This change shouldn't impact 'by', if I'm thinking correctly. Think of
'by' as first finding the unique groups present and then splitting up the
dataset by group. So there *is* a match for all groups when using 'by';
every group does have data by construction therefore the 'nomatch'
argument doesn't come into it.
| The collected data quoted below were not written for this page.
/-! `visitCode` -/

@[simp] theorem visitCode_cmd (top : Frame) (rest : List Frame) : (visitCode top rest s).cmd = s.cmd := rfl
@[simp] theorem visitCode_status (top : Frame) (rest : List Frame) : (visitCode top rest s).status = s.status := rfl
@[simp] theorem visitCode_win (top : Frame) (rest : List Frame) : (visitCode top rest s).win = s.win := rfl
@[simp] theorem visitCode_results (top : Frame) (rest : List Frame) :
    (visitCode top rest s).results = s.results := rfl
@[simp] theorem visitCode_irqEn (top : Frame) (rest : List Frame) : (visitCode top rest s).irqEn = s.irqEn := rfl
@[simp] theorem visitCode_latched (top : Frame) (rest : List Frame) :
    (visitCode top rest s).latched = s.latched := rfl
@[simp] theorem visitCode_writer (top : Frame) (rest : List Frame) : (visitCode top rest s).writer = s.writer := rfl
@[simp] theorem visitCode_reader (top : Frame) (rest : List Frame) : (visitCode top rest s).reader = s.reader := rfl
@[simp] theorem visitCode_loop (top : Frame) (rest : List Frame) : (visitCode top rest s).loop = s.loop := rfl
@[simp] theorem visitCode_platform (top : Frame) (rest : List Frame) :
    (visitCode top rest s).platform = s.platform := rfl
@[simp] theorem visitCode_mem (top : Frame) (rest : List Frame) : (visitCode top rest s).mem = s.mem := rfl
@[simp] theorem visitCode_host (top : Frame) (rest : List Frame) : (visitCode top rest s).host = s.host := rfl
@[simp] theorem visitCode_rdata (top : Frame) (rest : List Frame) : (visitCode top rest s).rdata = s.rdata := rfl
@[simp] theorem visitCode_draws (top : Frame) (rest : List Frame) : (visitCode top rest s).draws = s.draws := rfl
@[simp] theorem visitCode_work_freq (top : Frame) (rest : List Frame) :
    (visitCode top rest s).work.freq = s.work.freq := rfl
@[simp] theorem visitCode_work_root (top : Frame) (rest : List Frame) :
    (visitCode top rest s).work.root = s.work.root := rfl
@[simp] theorem visitCode_work_nodes (top : Frame) (rest : List Frame) :
    (visitCode top rest s).work.nodes = s.work.nodes := rfl
@[simp] theorem visitCode_work_nnodes (top : Frame) (rest : List Frame) :
    (visitCode top rest s).work.nnodes = s.work.nnodes := rfl
@[simp] theorem visitCode_work_wset (top : Frame) (rest : List Frame) :
    (visitCode top rest s).work.wset = s.work.wset := rfl
@[simp] theorem visitCode_work_stack (top : Frame) (rest : List Frame) :
    (visitCode top rest s).work.stack = walkOn s.work.nodes (top :: rest) := rfl
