-- ==== Sys2Proof/Laws/PerInstr.lean ====
section
/-! SUPPORT. The families of statements made once per instruction. -/

namespace Sys2Proof.Laws.EncodeLength

/-- The length in bits of an instruction's encoding (R92): 32 for a command word and the count field, 1 and 9 for the
tokens, 1 for a payload bit. -/
def Statement (i : Instr) : Prop :=
  (encode i).length = match i with
    | .compress => 32
    | .decompress => 32
    | .tokenInternal => 1
    | .tokenLeaf _ => 9
    | .count _ => 32
    | .payloadLeft => 1
    | .payloadRight => 1

theorem compress : Statement .compress := rfl

theorem decompress : Statement .decompress := rfl

theorem tokenInternal : Statement .tokenInternal := rfl

theorem tokenLeaf (sym : Byte) : Statement (.tokenLeaf sym) := rfl

theorem count (n : Word) : Statement (.count n) := rfl

theorem payloadLeft : Statement .payloadLeft := rfl

theorem payloadRight : Statement .payloadRight := rfl

end Sys2Proof.Laws.EncodeLength
end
In the other thread the discussion was when
j returns no rows when run on a group with data, not that there was no
matching data for the group.
Using i with mult='all' may be a general form of "key'd by" not just an
alternative. [I say 'may' because I'm only 80% sure - you've got me
thinking now.] With i and mult='all' you can :
 i) restrict to a subset of groups (likely a small subset)
 ii) include groups which may not be present (=> nomatch relevant)
 iii) maintain the order of the group results (determined by the order of i)
The special case X[SJ(unique(grpcol)),...] is equivalent to key'd by,  I
think.  Also note that X[SJ(grp),...] will be faster than X[J(grp),...]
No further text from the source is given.